When the line containing "let s1 := ((((s0.inc" appears in the entries below, begin printing there and stop after the line containing "let s2 := match o.col with"; print each of those lines exactly and no other line.

*** DATA EXCERPTS ***

/-- One field under a write of the register bits `data`, of which the bits of `mask` are written (R16). -/
def State.writeFld (s : State) (mask data : Nat) (f : Fld) : State :=
  let fm := bitsOf mask f.lo f.w
  let dv := bitsOf data f.lo f.w &&& fm
  let old := s.get f
  let sets := s.set f ((old - (old &&& fm)) ||| dv)
  if fm = 0 then s
  else match f.acc with
    | .RW => sets
    | .RWL => if s.layoutActive then s else sets
    | .RO => s
    | .WO => s
    | .W1C => s.set f (old - (old &&& dv))
    | .W1S => s.set f (old ||| dv)

/-- A write to a register acts on each of its fields by its access code (R16). -/
def State.writeFlds (s : State) (mask data : Nat) (l : List Fld) : State :=
  l.foldl (fun t f => t.writeFld mask data f) s

/-- Is a CSR access of this size and alignment accepted (R14)? -/
def csrSizeOk (a size : Nat) : Bool := (size == 8 && a % 8 == 0) || (size == 4 && a % 4 == 0)

/-- The register bits an access writes. -/
def csrMask (a size : Nat) : Nat := if size = 8 then 2 ^ 64 - 1 else (2 ^ 32 - 1) * 2 ^ (8 * (a % 8))

/-- The data of an access in its place in the register. -/
def csrData (a size data : Nat) : Nat := if size = 8 then data % 2 ^ 64 else data % 2 ^ 32 * 2 ^ (8 * (a % 8))

/-! ## Bells (R376 to R378) -/

/-- The number of bells of a die by its code in a bell name (R6, R377). -/
def bellsOf (die : Nat) : Nat := if die < 4 then 3584 else if die < 6 then 1024 else 0

/-- Add to a bell's count and set err if the ring says so (R376). -/
def State.ringBell (s : State) (b j n : Nat) (err : Bool) : State :=
  let v := s.get (BEL_VAL.count b j) + n
  let s1 := if v < 2 ^ 32 then s.set (BEL_VAL.count b j) v
    else (s.set (BEL_VAL.count b j) (2 ^ 32 - 1)).inc (BEL_CNT.overflow b) 1
  if err then s1.set (BEL_VAL.err b j) 1 else s1

/-- A ring of a bell of this package for pen p: taken if a layout is active and p owns the bell, else discarded and counted (R378, R408). -/
def State.ringOwn (s : State) (p : Option Nat) (b j n : Nat) (err : Bool) : State :=
  if 2 ≤ s.get LAY_STATUS.state ∧ j < bellsOf b ∧ p = some (s.get (BEL_OWN.pen b j)) then s.ringBell b j n err
  else s.inc (BEL_CNT.refused b) 1

/-- The fields of a bell name (R377). -/
def bellDie (name : Nat) : Nat := bitsOf name 12 3
def bellIndex (name : Nat) : Nat := bitsOf name 0 12
def bellPackage (name : Nat) : Nat := bitsOf name 16 16
def bellReserved (name : Nat) : Bool := bitOf name 15 || bitsOf name 32 32 != 0 || decide (6 ≤ bellDie name)

/-- A BELL packet (R347, R378). -/
def bellPacket (s : State) (name n : Nat) (err : Bool) : Packet :=
  { ptype := .bell, exped := true, hops := 0, dst := BitVec.ofNat 16 (bellPackage name), src := BitVec.ofNat 16 s.package,
    group := 0, mask := 0, tag := 0, wordA := BitVec.ofNat 64 name,
    wordB := BitVec.ofNat 64 (n % 65536 + err.toNat * 65536), payload := [] }
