/-- The bank accesses of the sources and of the prologue (R536). -/
def VJob.readAccs (m : VJob) (gs : List VGroup) : List Access :=
  let pro := if m.op = 0x3A ∧ m.b.inStall = true then (List.range m.r.m).flatMap fun i => wordAccs (m.t + i / 4) (wordsOf (m.b.span i 0 1).1 (m.b.span i 0 1).2)
    else if m.op = 0x3D then (List.range m.r.m).flatMap fun i => wordAccs (m.t + i) (wordsOf (m.b.span i 0 2).1 (m.b.span i 0 2).2)
    else []
  let st := m.srcs.filter VSrc.inStall
  pro ++ gs.flatMap fun g =>
    wordAccs g.t (st.flatMap fun x => wordsOf (x.hdrSpan g.i g.j g.n).1 (x.hdrSpan g.i g.j g.n).2) ++
    wordAccs g.t (st.flatMap fun x => wordsOf (x.span g.i g.j g.n).1 (x.span g.i g.j g.n).2)

/-- The bank accesses of the results, from their cycle on, 64 words per cycle. -/
def VJob.writeAccs (m : VJob) (gs : List VGroup) : List Access :=
  if 2 ≤ m.r.dest then []
  else gs.flatMap fun g => wordAccs g.res ((m.spots g).flatMap fun x => wordsOf x.1 x.2.1)

/-- A destination value as the destination holds it (R86): an 8-byte word or a lane register takes the low 64 bits. -/
def VJob.held (m : VJob) (x : VRes) : Int := if m.r.dest = 3 ∨ x.size = 16 then x.v else wrap64 x.v

/-- The results an operation has in all. -/
def VJob.results (m : VJob) : Nat := if vecRowRed m.op then m.r.m else if vecColRed m.op then m.r.n else m.r.m * m.r.n

/-- A result goes to the stall, to the lane register. What a lane register holds after an operation of more than one result the spec leaves open
(R86): value and poison are drawn (log entry 29). -/
def State.vecStore (s : State) (m : VJob) (x : VRes) : State :=
  s.stallWrite m.d m.c m.k x.addr (leBytes x.size (uns (8 * x.size) x.v)) x.poison
def State.vecLane (s : State) (m : VJob) (x : VRes) : State :=
  let core := s.core m.d m.c m.k
  if m.results = 1 then
    s.setCore m.d m.c m.k { core with lanes := Tab.set LaneReg.zero core.lanes (m.r.agD.base % 16) ⟨BitVec.ofInt 64 x.v, x.poison⟩ }
  else
    s.draw.2.draw.2.setCore m.d m.c m.k { core with
      lanes := Tab.set LaneReg.zero core.lanes (m.r.agD.base % 16) ⟨s.draw.1, s.draw.2.draw.1.toNat % 2 == 1⟩ }

/-- The results go to the stall or to a lane register. -/
def State.vecWrite (s : State) (m : VJob) (l : List VRes) : State :=
  if m.r.dest ≤ 1 then l.foldl (fun t x => t.vecStore m x) s
  else if m.r.dest = 2 then l.foldl (fun t x => t.vecLane m x) s
  else s

/-- The flags that results raise (R83, R95, R105). -/
def State.vecFlags (s : State) (m : VJob) (o : VOut) : State :=
  ((s.laneSat m.d m.c m.k o.sat).fuDomain m.d m.c m.k o.dom).poisonSeen m.d m.c m.k (o.res.any (·.poison))

/-- An extreme that does not fit a summary register leaves its value open (log entry 31). -/
def State.extreme (s : State) (v : Int) : U64 × State :=
  if -2 ^ 63 ≤ v ∧ v < 2 ^ 63 then (BitVec.ofInt 64 v, s) else s.draw

/-- The summary of the destination values (R87, R111): its value, whether it saturated, and the state after an open value is drawn: that of a kind
R87 does not list is open (log entry 29). -/
def State.summary (s : State) (kind : Nat) (l : List Int) : U64 × Bool × State :=
  let h := l.headD 0
  match kind with
  | 0 => (BitVec.ofNat 64 (l.any (· != 0)).toNat, false, s)
  | 1 => (BitVec.ofNat 64 (l.all (· != 0)).toNat, false, s)
  | 2 => ((s.extreme (l.foldl max h)).1, false, (s.extreme (l.foldl max h)).2)
  | 3 => ((s.extreme (l.foldl min h)).1, false, (s.extreme (l.foldl min h)).2)
  | 4 => (BitVec.ofInt 64 (sat63 l.sum), sat63 l.sum != l.sum, s)
  | 5 => (BitVec.ofNat 64 (l.filter (· != 0)).length, false, s)
  | _ => (s.draw.1, false, s.draw.2)

/-- The operation latches its summary, readable 4 cycles after the last result (R87). -/
def State.vecLatch (s : State) (m : VJob) (outs : List (Int × Bool)) (last : Nat) : State :=
  if m.r.skind = 15 then s
  else
    let r := s.summary m.r.skind (outs.map (·.1))
    let core := r.2.2.core m.d m.c m.k
    r.2.2.setCore m.d m.c m.k { core with latches := core.latches ++ [⟨m.r.smk, m.r.skind, r.1, outs.any (·.2), r.2.1, last + 4⟩] }

/-- The cycle in which the converter accepts the value of column j of a group whose results are produced in cycle `res` (R77, R80): `rate` values
per cycle, in order. -/
def VJob.takenAt (m : VJob) (res j : Nat) : Nat := res + (if vecColRed m.op then j else j % 32) / max 1 m.rate

/-- The values handed to the converter (R86, R134). -/
def State.convElems (s : State) (m : VJob) (q : ConvRud) (l : List VRes) : List ConvElem :=
  (l.filter fun x => decide (x.i < q.rows) && decide (x.j < q.cols)).map fun x =>
    ⟨x.i, x.j, x.v, x.x.getD q.x, x.poison, s.chan m.d m.c m.k x.j, m.takenAt x.cyc x.j⟩

/-- The cycle in which the last of these is accepted, not before cycle t. -/
def lastTaken (t : Nat) (es : List ConvElem) : Nat := es.foldl (fun n e => max n e.cyc) t

/-- A vector operation, whole: the operation's own effect, and the conversion of its values when it feeds the converter. -/
def State.vecRun (s : State) (d c k op : Nat) (r : VecRud) (cv : Option ConvRud) : State :=
  let m := s.vecJob d c k op r cv
  let g := m.groups
  let o := m.out s g.1
  let last := (g.1.getLast?.map (·.res)).getD m.t
  let s1 := (s.vecReads m g.1).vecFlags m o
  let s2 := (s1.vecWrite m o.res).vecLatch m (o.res.map fun x => (m.held x, x.poison)) last
  let s3 := (s2.setCore d c k { s2.core d c k with vBusy := g.2 }).book d c k (m.readAccs g.1 ++ m.writeAccs g.1 ++ [⟨last, .fin⟩])
  match cv with
  | some q => if r.dest = 3 then (s3.descRead d c q).convertElems (s3.convJob d c k q) (s3.convElems m q o.res) (lastTaken last (s3.convElems m q o.res)) else s3
  | none => s3
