/-- Loft writes are done. -/
def State.loftWrites (s : State) (d c : Nat) (l : List (Nat × List Byte × Bool)) : State :=
  l.foldl (fun t x => t.loftWrite d c x.1 x.2.1 x.2.2) s

/-! ## Schedule entries -/

/-- The fields of a schedule entry (R211). -/
structure PivEntry where
  op   : Nat
  kind : Nat
  nb   : Nat
  unit : Bool
  gcol : Nat
  inp  : Nat
  out1 : Nat
  out2 : Nat
  e1   : Int
  e2   : Int
  deriving DecidableEq, Repr

def pivEntryOf (b : List Byte) : PivEntry :=
  let n := fieldNat b 0 4
  { op := bitsOf n 0 8, kind := bitsOf n 8 2, nb := bitsOf n 10 5 + 1, unit := bitOf n 15, gcol := fieldNat b 4 4,
    inp := loftUnit (fieldNat b 8 2), out1 := loftUnit (fieldNat b 10 2), out2 := loftUnit (fieldNat b 12 2),
    e1 := sext 16 (fieldNat b 16 2), e2 := sext 16 (fieldNat b 18 2) }

/-- Op and kind are ones R211 lists. -/
def PivEntry.ok (e : PivEntry) : Bool := (e.op == 1 && decide (e.kind ≤ 2)) || (e.op == 2 && decide (e.kind ≤ 1)) || e.op == 3

/-- Cycles of an entry (R208). -/
def PivEntry.cycles (e : PivEntry) : Nat :=
  let n := e.nb
  match e.op with
  | 1 => 40 * n + ceilDiv ((if e.kind = 2 then n * (n - 1) * (2 * n - 1) / 6 else n * (n * n - 1) / 6) + n * (n - 1) / 2) 8 + 20
  | 2 => (if e.unit then 0 else 40 * n) + ceilDiv (n * (n * n - 1) / 6) 8 + 20
  | _ => ceilDiv (4 * n * n) 8 + 2 * n + 20

/-- The loft groups an entry's tiles lie in. -/
def PivEntry.groups (e : PivEntry) (a : Nat) : List Nat :=
  groupsOf a 32 ++ groupsOf e.inp (tileLen e.nb e.nb) ++ groupsOf e.out1 (tileLen e.nb e.nb) ++
    (if e.op = 1 ∧ e.kind ≠ 0 then groupsOf e.out2 (tileLen (if e.kind = 1 then 1 else e.nb) e.nb)
     else if e.op = 3 then groupsOf e.out2 (4 * e.nb) else [])

/-- What an entry with input exponent E_in leaves at its end (R203 to R207), from the input tile as it stands. -/
def State.pivResult (s : State) (d c : Nat) (e : PivEntry) (ein : Int) : PivOut :=
  let g := ein - 126
  let tau : Dy := ⟨(s.cluster d c).tauM, (s.cluster d c).tauE⟩
  let t := s.pivTile d c e.inp e.nb g
  match e.op with
  | 1 =>
    let r := pivDiag e.kind e.nb g tau e.gcol t.1
    let a := pivTileWrites e.out1 e.nb r.1 e.e1 t.2
    let b := if e.kind = 0 then ([], 0, 0) else pivTileWrites e.out2 e.nb r.2.1 e.e2 t.2
    ⟨a.1 ++ b.1, r.2.2.pert, r.2.2.neg, r.2.2.sat + a.2.1 + b.2.1, r.2.2.col, a.2.2 + b.2.2,
     (e.out1 / 512, some e.e1) :: if e.kind = 0 then [] else [(e.out2 / 512, some e.e2)]⟩
  | 2 =>
    let r := pivInv e.nb g tau (e.kind == 1) e.unit e.gcol t.1
    let a := pivTileWrites e.out1 e.nb r.1 e.e1 t.2
    ⟨a.1, r.2.pert, r.2.neg, r.2.sat + a.2.1, r.2.col, a.2.2, [(e.out1 / 512, none)]⟩
  | _ =>
    let r := pivEqb e.nb t.1
    let a := pivTileWrites e.out1 e.nb r.2.2 e.e1 t.2
    ⟨a.1 ++ [(e.out2, (r.1 ++ r.2.1).flatMap fun x => leBytes 2 (uns 16 x), t.2)], 0, 0, a.2.1, none, a.2.2,
     [(e.out1 / 512, none)]⟩

/-- The exponents that output tiles were rounded to are noted for a later INV (R206). -/
def State.pivExps (s : State) (d c : Nat) (l : List (Nat × Option Int)) : State :=
  s.setCluster d c { s.cluster d c with exps := l.foldl (fun t x => Tab.set none t x.1 x.2) (s.cluster d c).exps }

/-- What an entry leaves goes to the loft and to the counts (R223 to R225). -/
def State.pivEnd (s : State) (d c : Nat) (o : PivOut) : State :=
  let s0 := (s.loftWrites d c o.writes).pivExps d c o.exps
  let s1 := ((((s0.inc (CORE_PIV_CNT.pert d c) o.pert).inc (CORE_PIV_CNT.neg d c) o.neg).inc (CORE_PIV_CNT.sat d c) o.sat).inc
    (CORE_PIV_STEP.pert d c) o.pert).inc (CORE_PIV_STEP.sat d c) o.sat
  let s2 := match o.col with
    | some n => if s1.flag (CORE_PIV_FIRST.valid d c) then s1 else (s1.set (CORE_PIV_FIRST.col d c) n).set (CORE_PIV_FIRST.valid d c) 1
    | none => s1
  if o.unf = 0 then s2 else s2.countPen (s2.ctxPen d (s2.hOf d c)) ⟨0, o.unf, 0, 0, 0⟩
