/-- The k's of a chunk that are visible from cycle y on join its slot (R70, R73). -/
def State.chunkLand (s : State) (d c k y : Nat) (w : ChunkWork) : State × ChunkWork :=
  let due := w.ks.filter fun t => t.vis == y
  if due.isEmpty then (s, w)
  else
    let s0 := if w.clear && due.any (fun t => t.k == 0) then s else s.accTileParity d c k w.code (w.fa.wider w.fb).acc
    let sl := due.foldl (fun u t => u.land w t (w.clear && t.k == 0)) (s0.slotAt d c k w.code)
    (s0.setSlot d c k w.code sl, { w with ks := w.ks.filter fun t => t.vis != y })

/-! ## Accumulator moves -/

/-- The containers that an accumulator move of `per` bytes per cycle takes in cycle x. -/
def accPart (f : Fmt) (t per x : Nat) : List Nat :=
  let n := per / (f.bits / 8)
  ((List.range n).map (· + n * (x - t))).filter fun i => decide (i < f.accEdge * f.accEdge)

/-- ACCST writes in cycle x. -/
def State.accstCycle (s : State) (d c k t x a code : Nat) (f : Fmt) : State :=
  (accPart f t 64 x).foldl (fun u i => u.accOut d c k code a f i) s

/-- ACCADD reads in cycle x: what it adds from the next cycle on. -/
def State.accaddCycle (s : State) (d c k t x a code : Nat) (f : Fmt) : State × List (Nat × Int × Bool) :=
  let l := accPart f t 256 x
  let n := f.bits / 8
  (match l.head? with | some i => s.stallRead d c k (a + i * n) (l.length * n) | none => s, l.map (s.accIn d c k code a f))

/-! ## Conversions -/

/-- Elements that the converter accepts join its work. -/
def State.convAccept (s : State) (w : ConvWork) (es : List ConvElem) : State × ConvWork :=
  (s.poisonSeen w.m.d w.m.c w.m.k (es.any (·.poison)), { w with got := w.got ++ es })

/-- A conversion accepts from its slot in cycle x. -/
def State.convCycle (s : State) (t x : Nat) (w : ConvWork) : State × ConvWork :=
  let n := w.m.r.rows * w.m.r.cols
  let r := s.convTakes w.m t w.rate (min n ((x - t) * w.rate)) (min n ((x - t + 1) * w.rate))
  r.1.convAccept w r.2

/-- The blocks whose last element was accepted 14 cycles before cycle y − 1 are written then (R77, R536): visible from y on. -/
def State.convLand (s : State) (y : Nat) (w : ConvWork) : State × ConvWork :=
  if w.got.all fun e => e.cyc + 15 != y then (s, w)
  else
    let due := (w.m.blocks w.got).filter fun b => (b.2.2.foldl (fun n e => max n e.cyc) 0) + 15 == y
    let s1 := due.foldl (fun t b =>
      if w.m.desc.format.block then t.convBlock w.m b.1 b.2.1 b.2.2 else b.2.2.foldl (fun t e => t.convAcc w.m e) t) s
    let l := w.m.desc.format.len
    (s1, { w with got := w.got.filter fun e => !(due.any fun b => b.1 == e.i && b.2.1 == e.j / l) })

/-- CHLD fills four cache entries in cycle x. -/
def State.chldCycle (s : State) (d c k t x : Nat) (r : ConvRud) (tab : Nat) (col0 : Int) : State :=
  (((List.range 4).map (· + 4 * (x - t))).filter fun j => decide (j < r.cols)).foldl (fun u j => u.chldTake d c k (chldAt r tab col0 j) j) s

/-! ## Vector operations -/

/-- The stall words a group reads, in their order (R536): header words first, each source in turn. -/
def VJob.hdrWords (m : VJob) (g : VGroup) : List Nat :=
  (m.srcs.filter VSrc.inStall).flatMap fun x => wordsOf (x.hdrSpan g.i g.j g.n).1 (x.hdrSpan g.i g.j g.n).2
def VSrc.elemWords (x : VSrc) (g : VGroup) : List Nat :=
  if x.inStall then wordsOf (x.span g.i g.j g.n).1 (x.span g.i g.j g.n).2 else []

/-- The last cycle of a group's interval. -/
def VJob.readEnd (m : VJob) (g : VGroup) : Nat := g.res - (vecTime m.op m.wide).2

/-- The cycle in which a group reads column j of a source whose words follow `before` others: 64 words per cycle (R536). -/
def VJob.readCycle (m : VJob) (g : VGroup) (x : VSrc) (before j : Nat) : Nat :=
  if x.inStall then
    let last := (x.elemAddr (x.row g.i) (x.col j) + (x.bits + 7) / 8 - 1) / 8
    min (m.readEnd g) (g.t + (before + (last - (x.span g.i g.j g.n).1 / 8)) / 64)
  else g.t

*** End of DATA EXCERPTS ***

- **RESULT BELOW**:
  let s1 := ((((s0.inc (CORE_PIV_CNT.pert d c) o.pert).inc (CORE_PIV_CNT.neg d c) o.neg).inc (CORE_PIV_CNT.sat d c) o.sat).inc
    (CORE_PIV_STEP.pert d c) o.pert).inc (CORE_PIV_STEP.sat d c) o.sat
  let s2 := match o.col with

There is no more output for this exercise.